Eileen n’avait pas toujours été l’aînée de la famille Elrod. À sa naissance, sa mère avait déjà eu un premier enfant, mais ce dernier était mort peu après.
Après cette tragédie, sa mère avait rejoint le Palais Impérial et était devenue la nourrice de Cesare. Elle avait su dès le premier regard que c’était son destin. Elle vénérait Cesare comme s’il était un enfant envoyé par Dieu.
En réalité, il semblait absurde de confier le nouveau prince à une femme qui venait de perdre son propre fils.
Mais la raison pour laquelle la mère d’Eileen avait été choisie était évidente : Cesare était un prince abandonné.
Le défunt empereur avait eu un nombre excessif d’enfants. Rien que les héritiers officiellement reconnus dépassaient la douzaine. Quant à Cesare, né hors mariage, il avait été rejeté de tous.

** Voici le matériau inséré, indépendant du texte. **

/-- Moves the numbers of a set that lie in a range to another range, which is left with nothing else. -/
def moveSet (t : List Nat) (from_ dest n : Nat) : List Nat :=
  let mv := t.filter (fun e => decide (from_ ≤ e) && decide (e < from_ + n))
  let rest := t.filter (fun e => !(decide (from_ ≤ e) && decide (e < from_ + n)) && !(decide (dest ≤ e) && decide (e < dest + n)))
  mv.foldl (fun t e => setAdd t (e - from_ + dest)) rest

/-- Moves `n` bytes from a memory key to another, with their full/empty bits and poison marks (R39, R318). -/
def State.moveBytes (s : State) (from_ dest n : Nat) : State :=
  { s with mem := moveTbl s.mem from_ dest n, full := moveSet s.full (from_ / 8) (dest / 8) (n / 8),
           poison := moveSet s.poison (from_ / 8) (dest / 8) (n / 8) }

/-- Where line `j` of a bay's part of a partition's save area lies now (R324): at SVA, 512 KiB a bay. -/
def State.savePlace (s : State) (die bay tag j : Nat) : Option XLoc :=
  s.placeNow tag (w64 ((bits (s.part tag).sva 55 16) * 65536 + bayNo die bay * 524288 + 128 * j)) die

/-- Bay state has streamed to a bay's part of the save area (R324): the layout is firmware's, so what each line of it holds is free (log 11);
with paging disabled it names no memory. -/
def State.saveWrite (s : State) (die bay tag : Nat) : State :=
  if !s.pagingOn tag then s
  else
    (List.range 4096).foldl (fun s j =>
      match s.savePlace die bay tag j with
      | some ⟨.vault d b o, _, _, _, _⟩ =>
        let l : Loc := .vault d b o
        let r := s.freeBytes 128
        (r.2.writeAt tag l r.1).storeTimes l ((s.lineAt l).rts + 1) (s.lineAt l).stamp
      | _ => s) s

/-- Streams a tenant's ranges of a bay out to its save area, or back from it (R324). -/
def State.streamRange (s : State) (die bay tag : Nat) (out : Bool) : State :=
  let p := s.spadPart tag die bay
  let w := s.wbufPart tag die bay
  let a := spadKey die bay p.1
  let b := savedKey tag die bay p.1
  let c := wbufKey die bay w.1
  let d := savedWKey tag die bay w.1
  let s1 := if out then ((s.saveWrite die bay tag).moveBytes a b p.2).moveBytes c d w.2 else (s.moveBytes b a p.2).moveBytes d c w.2
  s1.modTen die bay tag (fun t => { t with loaded := !out })

/-- Makes a tenant resident on an island in the place of the one it displaces (R324). -/
def State.makeResident (s : State) (isl tag : Nat) : State :=
  let out := s.displaced isl tag
  s.modIsland isl (fun i => { i with resident := (i.resident.filter (fun v => some v != out && v != tag)) ++ [tag] })

/-- Tenants whose range lies on a bay though they are no longer resident on its island. -/
def State.goneOn (s : State) (die bay : Nat) : List Nat :=
  let i := s.island (islandOf die bay)
  (s.tens.filter (fun e => e.1 / 32 == bayNo die bay && e.2.loaded && !i.resident.contains (e.1 % 32))).map (fun e => e.1 % 32)

/-- The ranges of a bay are exchanged (R324): those of displaced tenants leave, and the incoming tenant's is loaded. -/
def State.exchange (s : State) (die bay tag : Nat) : State :=
  let s1 := (s.goneOn die bay).foldl (fun s v => s.streamRange die bay v true) s
  let s2 := s1.streamRange die bay tag false
  if (s.island (islandOf die bay)).running = some tag then s2.tenantResumes die bay tag else s2

/-- RANGE_LOADED (R324): the displaced tenant's range leaves the bay, and the incoming tenant's takes its place; ahead of the hand-over where
the running tenant is not the displaced one. -/
def State.rangeLoaded (s : State) (die bay tag : Nat) : Option State :=
  let isl := islandOf die bay
  let i := s.island isl
  let first := s.ahead isl tag && s.yieldsTo isl == some tag && decide (3 ≤ s.dev.stage) && (s.displaced isl tag).all (fun v => s.fillsStill isl v)
  if !(first || i.resident.contains tag) || (s.ten die bay tag).loaded || decide (s.clock < i.handAt + handCycles) then none
  else
    let s1 := if first then s.makeResident isl tag else s
    if (s1.goneOn die bay).all (fun v => s1.fillsStill isl v) then some (s1.exchange die bay tag) else none

/-- Removes what a range of numbers lists. -/
def dropTbl {α : Type} (t : Tbl α) (a n : Nat) : Tbl α := t.filter (fun e => !(decide (a ≤ e.1) && decide (e.1 < a + n)))

/-- Removes the numbers of a range. -/
def dropSet (t : List Nat) (a n : Nat) : List Nat := t.filter (fun e => !(decide (a ≤ e) && decide (e < a + n)))

/-- `n` bytes from a memory key become zero, empty and not poisoned (R43). -/
def State.scrub (s : State) (a n : Nat) : State :=
  { s with mem := dropTbl s.mem a n, full := dropSet s.full (a / 8) (n / 8), poison := dropSet s.poison (a / 8) (n / 8) }

/-- Zeroes a tenant's ranges of a bay, in the bay and in its save area. -/
def State.scrubBay (s : State) (die bay tag : Nat) : State :=
  let p := s.spadPart tag die bay
  let w := s.wbufPart tag die bay
  let s1 := if (s.ten die bay tag).loaded then (s.scrub (spadKey die bay p.1) p.2).scrub (wbufKey die bay w.1) w.2 else s
  (s1.scrub (savedKey tag die bay 0) 0x40000).scrub (savedWKey tag die bay 0) 0x10000

/-- A memory key lies in a tenant's save areas of some bays (R324; log 11). -/
def inSaved (tag : Nat) (p : Nat → Bool) (k : Nat) : Bool :=
  (decide (savedKey tag 0 0 0 ≤ k) && decide (k < savedKey tag 0 0 0 + 2 ^ 31) && p ((k - savedKey tag 0 0 0) / 2 ^ 18)) ||
  (decide (savedWKey tag 0 0 0 ≤ k) && decide (k < savedWKey tag 0 0 0 + 2 ^ 29) && p ((k - savedWKey tag 0 0 0) / 2 ^ 16))

/-- A tenant's save areas of some bays become empty, those of bays where its range has never been loaded too (R43, R327). -/
def State.scrubSaved (s : State) (tag : Nat) (p : Nat → Bool) : State :=
  { s with mem := s.mem.filter (fun e => !inSaved tag p e.1), full := s.full.filter (fun w => !inSaved tag p (8 * w)),
           poison := s.poison.filter (fun w => !inSaved tag p (8 * w)) }

/-- A partition is created on an island, listed there anew: its words on the island's bays become zero and empty (R43), and its budget there
begins at its full value (R304). -/
def State.createOn (s : State) (isl tag : Nat) : State :=
  ((((s.tens.filter (fun e => tenOn isl tag e.1)).map (fun e => e.1 / 32)).foldl (fun s n => s.scrubBay (n / 2048) (n % 2048) tag) s).scrubSaved
    tag (onIsland isl)).modIsland isl (fun i => { i with budgets := Tbl.del i.budgets tag })

/-- R304, SLICE_EXPIRY. -/
def execSliceExpiry (isl : Nat) (s : State) : Out := s.ifEnabled (s.sliceExpiry isl)

/-- R304, BUDGET_EXHAUSTED. -/
def execBudgetExhausted (isl : Nat) (s : State) : Out := s.ifEnabled (s.budgetExhausted isl)

/-- R323, HAND_OVER. -/
def execHandOver (isl tag : Nat) (s : State) : Out := s.ifEnabled (s.handOver isl tag)

/-- R324, RANGE_LOADED. -/
def execRangeLoaded (die bay tag : Nat) (s : State) : Out := s.ifEnabled (s.rangeLoaded die bay tag)

end Sys2Proof.Machine
end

Pour survivre, il avait dû trahir et être trahi à maintes reprises.
Dans ce cycle sans fin, la mère d’Eileen avait été l’une des rares personnes à lui rester fidèle jusqu’à son dernier souffle.
Elle était l’une des seules en qui Cesare avait une confiance absolue.
Grâce à elle, sa fille, Eileen, avait trouvé refuge dans ce cercle restreint de confiance.